-- ==== Sys2Proof/Certificates/Slice0/Obligations.lean ====
section
/-! DEFINITION. The statements for the provers. -/

open Sys2Proof Sys2Proof.Machine

/-! ## The machine's step and its resets -/

/-- A step runs the command at the front of the queue on the state with the queue's rest; with no command waiting the block
idles (the model's choice, log 7). -/
def Obligations.StepRunsFrontCommand : Prop :=
  (∀ (c : Instr) (rest : List Instr) (s : State),
    step { s with pending := c :: rest } = exec c { s with pending := rest }) ∧
  (∀ s : State, s.pending = [] → step s = .next s)

/-- A command's effect is on everything but the queue of commands (the model's form, log 7). -/
def Obligations.ExecKeepsPendingCommands : Prop :=
  ∀ (c : Instr) (s t : State), exec c s = .next t → t.pending = s.pending

/-- RESET_N driven low (R58, R75, R112, R136, R152, R165, R168): the tenure, the host queue, the hand-offs under way and the frame
go, the word being written holds the free value (log 4), and every other part of State stays until the rise (log 11).
That word is the one of a COPY_WRITE, a POKE or a fill word; there is none in a COPY_READ, a VERIFY, a PEEK or with the
port free; in a scrub step it can only be that of a write-back not yet made, in a host tenure only that of the next beat, the first
neither performed nor skipped: a write beat, or the write-back of a CORRECTABLE read beat; and in both only when the
row says that the cut fell in the write (log 5). -/
def Obligations.ResetLowCutsOffWork : Prop :=
  (∀ (s : State) (midWrite : Bool),
      (s.pins.resetLow = true → exec (.resetNLow midWrite) s = .next s) ∧
      (s.pins.resetLow = false →
        ∃ t, exec (.resetNLow midWrite) s = .next t ∧
          t = { s with
            pins := { s.pins with resetLow := true },
            array := t.array, freeCount := t.freeCount,
            seq := { s.seq with tenure := .none }, queue := [], offers := [], reports := [],
            mgmt := { s.mgmt with frame := .idle, diagClaim := none } } ∧
          (s.cutWord midWrite = none → t.array = s.array ∧ t.freeCount = s.freeCount) ∧
          (∀ p, s.cutWord midWrite = some p →
            t.array = arrayWrite s.array p (Config.undefinedWord s.freeCount) ∧ t.freeCount = s.freeCount + 1) ∧
          t.alert = false ∧ t.requestTake = false ∧ t.responseValid = false)) ∧
  (∀ (s : State) (midWrite : Bool),
      (∀ p d live, s.seq.tenure = .migration .copyWrite p d live → s.cutWord midWrite = some p) ∧
      (∀ p w, s.seq.tenure = .poke p w → s.cutWord midWrite = some p) ∧
      (∀ p, s.seq.tenure = .fill p → s.cutWord midWrite = some p) ∧
      (∀ p d live, s.seq.tenure = .migration .copyRead p d live → s.cutWord midWrite = none) ∧
      (∀ p d live, s.seq.tenure = .migration .verify p d live → s.cutWord midWrite = none) ∧
      (∀ p, s.seq.tenure = .peek p → s.cutWord midWrite = none) ∧
      (s.seq.tenure = .none → s.cutWord midWrite = none) ∧
      (s.seq.tenure = .scrub → ∀ p, s.cutWord midWrite = some p →
        midWrite = true ∧ (decode (arrayRead s.array p)).found = .correctable ∧
          ∃ st, s.scrub.step = some st ∧ st.target = p ∧ st.decoded = false) ∧
      (s.seq.tenure = .host → ∀ p, s.cutWord midWrite = some p ↔
        midWrite = true ∧ ∃ pl, s.placeInTenure = some pl ∧ pl.afterSkips.length < pl.request.beatCount ∧
          p = s.forward (pl.request.address.toNat + pl.afterSkips.length) ∧
          (pl.request.kind = .read →
            s.config.readWriteback = true ∧ (decode (arrayRead s.array p)).found = .correctable) ∧
          (pl.request.kind = .write → ∃ b, pl.request.beats[pl.afterSkips.length]? = some b ∧ b.mask ≠ 0)) ∧
      (∀ pl : Place, pl.afterSkips = pl.results ++
        ((pl.request.beats.drop pl.results.length).takeWhile (·.mask = 0)).map fun _ => ⟨.skipped, none⟩))
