-- ==== Sys2Proof/Laws/Ops.lean ====
section
/-! SUPPORT. What each shared operation can do, said once, for proofs to cite in place of its definition. -/

namespace Sys2Proof.Machine

/-! ## Geometry -/

theorem State.W_large (s : State) : 131072 ≤ s.W := by
  have h : 2 ^ 17 ≤ 2 ^ (17 + s.tu.sizeStrap.val) := Nat.pow_le_pow_right (by decide) (by omega)
  simpa [State.W] using h

theorem State.H_add (s : State) : s.H + 64 = s.W := by
  have := s.W_large
  unfold State.H
  omega

theorem State.slotAddress_lt_W (s : State) (k : Fin 64) : s.slotAddress k < s.W := by
  have := s.H_add
  unfold State.slotAddress
  omega

@[simp] theorem State.slotAt_slotAddress (s : State) (k : Fin 64) : s.slotAt (s.slotAddress k) = some k := by
  simp [State.slotAt, State.slotAddress]

/-! ## Lookups -/

/-- The mapped slot of l is a slot whose entry names l. -/
theorem State.mappedSlot_some {s : State} {l : Nat} {k : Fin 64} (h : s.mappedSlot l = some k) :
    ∃ e, s.tu.table[k] = some e ∧ e.logical = l := by
  have h' := List.find?_some h
  unfold State.entryNames at h'
  split at h'
  · rename_i e he
    exact ⟨e, he, by simpa using h'⟩
  · simp at h'

/-- l has no mapped slot exactly when no entry names it. -/
theorem State.mappedSlot_none {s : State} {l : Nat} :
    s.mappedSlot l = none ↔ ∀ (k : Fin 64) (e : RepairEntry), s.tu.table[k] = some e → e.logical ≠ l := by
  unfold State.mappedSlot
  rw [List.find?_eq_none]
  constructor
  · intro h k e he hl
    exact h k (List.mem_finRange k) (by simp [State.entryNames, he, hl])
  · intro h k _ hk
    unfold State.entryNames at hk
    split at hk
    · rename_i e he
      exact h k e he (by simpa using hk)
    · simp at hk

/-- The forward lookup is the home word or a slot, and never beyond the array for an address below H. -/
theorem State.forward_lt_W {s : State} {l : Nat} (h : l < s.H) : s.forward l < s.W := by
  unfold State.forward
  split
  · exact s.slotAddress_lt_W _
  · have := s.H_add
    omega

/-- The slot that allocation takes is FREE. -/
theorem State.lowestFree_some {s : State} {k : Fin 64} (h : s.lowestFree = some k) : s.tu.pool[k] = .free := by
  simpa [State.slotIsFree] using List.find?_some h

/-- Allocation fails exactly when no slot is FREE. -/
theorem State.lowestFree_none {s : State} : s.lowestFree = none ↔ ∀ k : Fin 64, s.tu.pool[k] ≠ .free := by
  simp [State.lowestFree, State.slotIsFree]

/-! ## Watch List operations: each changes the Watch List and the Retirement Queue only -/

theorem State.offerDue_frame (s : State) (p : Nat) :
    ∃ w r, s.offerDue p = { s with watch := w, retq := r } := by
  unfold State.offerDue
  split
  · exact ⟨s.watch, s.retq, rfl⟩
  · split
    · exact ⟨_, s.retq, rfl⟩
    · split
      · exact ⟨_, s.retq, rfl⟩
      · split
        · exact ⟨_, _, rfl⟩
        · exact ⟨s.watch, s.retq, rfl⟩

theorem State.testThreshold_frame (s : State) (p : Nat) :
    ∃ w r, s.testThreshold p = { s with watch := w, retq := r } := by
  unfold State.testThreshold
  split
  · exact ⟨s.watch, s.retq, rfl⟩
  · split
    · obtain ⟨w, r, h⟩ := (s.setWatch p .due).offerDue_frame p
      exact ⟨w, r, h⟩
    · exact ⟨s.watch, s.retq, rfl⟩

/-- A fold of steps that change only the Watch List and the Retirement Queue changes only them. -/
theorem foldl_frame {α : Type} (f : State → α → State)
    (h : ∀ s a, ∃ w r, f s a = { s with watch := w, retq := r }) (l : List α) (s : State) :
    ∃ w r, l.foldl f s = { s with watch := w, retq := r } := by
  induction l generalizing s with
  | nil => exact ⟨s.watch, s.retq, rfl⟩
  | cons a l ih =>
    obtain ⟨w, r, hf⟩ := h s a
    obtain ⟨w', r', hl⟩ := ih (f s a)
    exact ⟨w', r', by rw [List.foldl_cons, hl, hf]⟩

theorem State.offerDueEntries_frame (s : State) :
    ∃ w r, s.offerDueEntries = { s with watch := w, retq := r } := by
  unfold State.offerDueEntries
  refine foldl_frame _ (fun t e => ?_) _ s
  split
  · exact t.offerDue_frame _
  · exact ⟨t.watch, t.retq, rfl⟩

theorem State.releaseStuck_frame (s : State) :
    ∃ w r, s.releaseStuck = { s with watch := w, retq := r } := by
  unfold State.releaseStuck
  obtain ⟨w, r, h⟩ := foldl_frame State.testThreshold State.testThreshold_frame
    ((s.watch.filter (·.state = .stuck)).map (·.physical))
    { s with watch := s.watch.map fun e => if e.state = .stuck then { e with state := .counting } else e }
  exact ⟨w, r, h⟩

theorem State.freeSlot_frame (s : State) (k : Fin 64) :
    ∃ w r, s.freeSlot k = { s.setSlot k .free with watch := w, retq := r } :=
  (s.setSlot k .free).releaseStuck_frame

theorem State.takeReport_frame (s : State) (p : Nat) :
    ∃ w r, s.takeReport p = { s with watch := w, retq := r } := by
  unfold State.takeReport
  split
  · exact ⟨s.watch, s.retq, rfl⟩
  · split
    · obtain ⟨w, r, h⟩ := State.testThreshold_frame _ p
      exact ⟨w, r, h⟩
    · unfold State.insertWatch
      split
      · obtain ⟨w, r, h⟩ := State.testThreshold_frame _ p
        exact ⟨w, r, h⟩
      · split
        · exact ⟨s.watch, s.retq, rfl⟩
        · obtain ⟨w, r, h⟩ := State.testThreshold_frame _ p
          exact ⟨w, r, h⟩

/-! ## Ends of migrations and of lifecycle states -/

/-- An abort without a migration changes nothing; with one it offers the record, ends the context, orphans its tenure and
frees its target, and touches nothing else but the Watch List and the Retirement Queue. -/
theorem State.abortMigration_frame (s : State) (cause : AbandonCause) :
    (s.migration = none ∧ s.abortMigration cause = s) ∨
    ∃ c w r, s.migration = some c ∧
      s.abortMigration cause =
        { s with
          offers := s.offers ++ [.migrationAbandoned c.logical cause c.target], migration := none,
          seq := { s.seq with tenure := s.seq.tenure.orphaned },
          tu := { s.tu with pool := s.tu.pool.set c.target .free }, watch := w, retq := r } := by
  unfold State.abortMigration
  split
  · exact .inl ⟨by assumption, rfl⟩
  · rename_i c hc
    obtain ⟨w, r, h⟩ := State.freeSlot_frame
      (((s.offer (.migrationAbandoned c.logical cause c.target)).setWatch c.source .counting).endContext) c.target
    exact .inr ⟨c, w, r, hc, h⟩

/-- What the end of a drain does in each lifecycle state. -/
theorem State.endDrain_cases (s : State) :
    (s.lifecycle.isDraining = false ∧ s.endDrain = s) ∨
    (s.lifecycle = .draining .hold ∧ s.endDrain = ({ s with lifecycle := .hold } : State).completeCommand) ∨
    ∃ back, s.lifecycle = .draining (.filling back) ∧ s.endDrain = s.beginFilling back := by
  unfold State.endDrain
  split
  · exact .inr (.inl ⟨by assumption, rfl⟩)
  · rename_i back h
    exact .inr (.inr ⟨back, h, rfl⟩)
  all_goals rename_i h; exact .inl ⟨by simp [h, Lifecycle.isDraining], rfl⟩

/-! ## The logical address of an offer -/

@[simp] theorem State.offerLogical_ce_migrate (s : State) (l p b : Nat) (syn : BitVec 8) :
    s.offerLogical (.ce (.migrate l) p b syn) = some l := rfl

@[simp] theorem State.offerLogical_ue_migrate (s : State) (l p : Nat) (syn : BitVec 8) :
    s.offerLogical (.ue (.migrate l) p syn) = some l := rfl

/-- An offer that carries no logical address has that of its reverse lookup. -/
theorem State.offerLogical_lookup {s : State} {o : Offer} (h : o.carried = none) :
    s.offerLogical o = o.lookupAddress.bind s.owner := by
  simp [State.offerLogical, h]

/-! ## The take of a command -/

/-- The end of a frame that has begun and ended is the end of the frame. -/
theorem State.openFrame_closeFrame (s : State) : s.openFrame.closeFrame = s.frameEnded := by
  unfold State.openFrame
  split <;> rfl

/-- A frame that accepts has, once begun, no kind known. -/
theorem State.openFrame_frame {s : State} (h : s.frameAccepts = true) :
    ∃ n, s.openFrame.mgmt.frame = .running .fresh n := by
  unfold State.frameAccepts at h
  simp only [Bool.and_eq_true, Bool.not_eq_true', Bool.or_eq_true] at h
  obtain ⟨hr, h⟩ := h
  unfold State.openFrame
  by_cases hs : s.pins.ssnLow = true
  · simp only [hs, Bool.true_eq_false, false_or] at h
    split at h
    · rename_i n hf
      exact ⟨n, by rw [if_pos hs, hf]⟩
    all_goals simp at h
  · rw [if_neg hs]
    exact ⟨0, by simp [hr]⟩

/-- A frame that accepts acts at its end. -/
theorem State.atFrameEnd_accepts {s : State} (h : s.frameAccepts = true) (act : State → State) :
    s.atFrameEnd act = act s.frameEnded := by
  obtain ⟨n, hf⟩ := State.openFrame_frame h
  simp only [State.atFrameEnd, hf, State.openFrame_closeFrame]

/-- A command that is taken while IDLE is its owner's act on the state of the take. -/
theorem State.takeCommand_ready {s : State} (h : s.CommandReady) (code : BitVec 8) (owner : State → State) :
    s.takeCommand code owner = owner (s.taken code) := by
  unfold State.takeCommand
  rw [State.atFrameEnd_accepts h.1, if_neg (show ¬s.frameEnded.mgmt.busy = true by simp [State.frameEnded, h.2])]
  rfl

/-- The fields of the state of a take, but for the pins and the port, are those before it. -/
@[simp] theorem State.taken_tu (s : State) (code : BitVec 8) : (s.taken code).tu = s.tu := rfl
@[simp] theorem State.taken_watch (s : State) (code : BitVec 8) : (s.taken code).watch = s.watch := rfl
@[simp] theorem State.taken_retq (s : State) (code : BitVec 8) : (s.taken code).retq = s.retq := rfl
@[simp] theorem State.taken_migration (s : State) (code : BitVec 8) : (s.taken code).migration = s.migration := rfl
@[simp] theorem State.taken_lifecycle (s : State) (code : BitVec 8) : (s.taken code).lifecycle = s.lifecycle := rfl
@[simp] theorem State.taken_log (s : State) (code : BitVec 8) : (s.taken code).log = s.log := rfl
@[simp] theorem State.taken_queue (s : State) (code : BitVec 8) : (s.taken code).queue = s.queue := rfl
@[simp] theorem State.taken_scrub (s : State) (code : BitVec 8) : (s.taken code).scrub = s.scrub := rfl
@[simp] theorem State.taken_config (s : State) (code : BitVec 8) : (s.taken code).config = s.config := rfl
@[simp] theorem State.taken_seq (s : State) (code : BitVec 8) : (s.taken code).seq = s.seq := rfl

/-! ## The array port -/

/-- An array access answers only at an address that exists. -/
theorem atArray_eq_next {s : State} {p : Nat} {r : Result} {t : State} (h : atArray s p r = .next t) :
    p < s.W ∧ r = .next t := by
  unfold atArray at h
  split at h
  · exact ⟨by assumption, h⟩
  · cases h

@[simp] theorem atArray_of_lt {s : State} {p : Nat} (h : p < s.W) (r : Result) : atArray s p r = r := if_pos h

/-- An event of the running part answers next: itself while RESET_N is high, nothing while it is low. -/
theorem whileRunning_high {s : State} (h : s.pins.resetLow = false) (t : State) :
    whileRunning s t = .next t := by
  simp [whileRunning, h]

theorem whileRunning_low {s : State} (h : s.pins.resetLow = true) (t : State) :
    whileRunning s t = .next s := by
  simp [whileRunning, h]

end Sys2Proof.Machine
end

────────

Find the lines above that contain the word "entryNames" and copy each one.

» **SOLUTION TO THIS PROBLEM**
  unfold State.entryNames at h'
    exact h k (List.mem_finRange k) (by simp [State.entryNames, he, hl])
    unfold State.entryNames at hk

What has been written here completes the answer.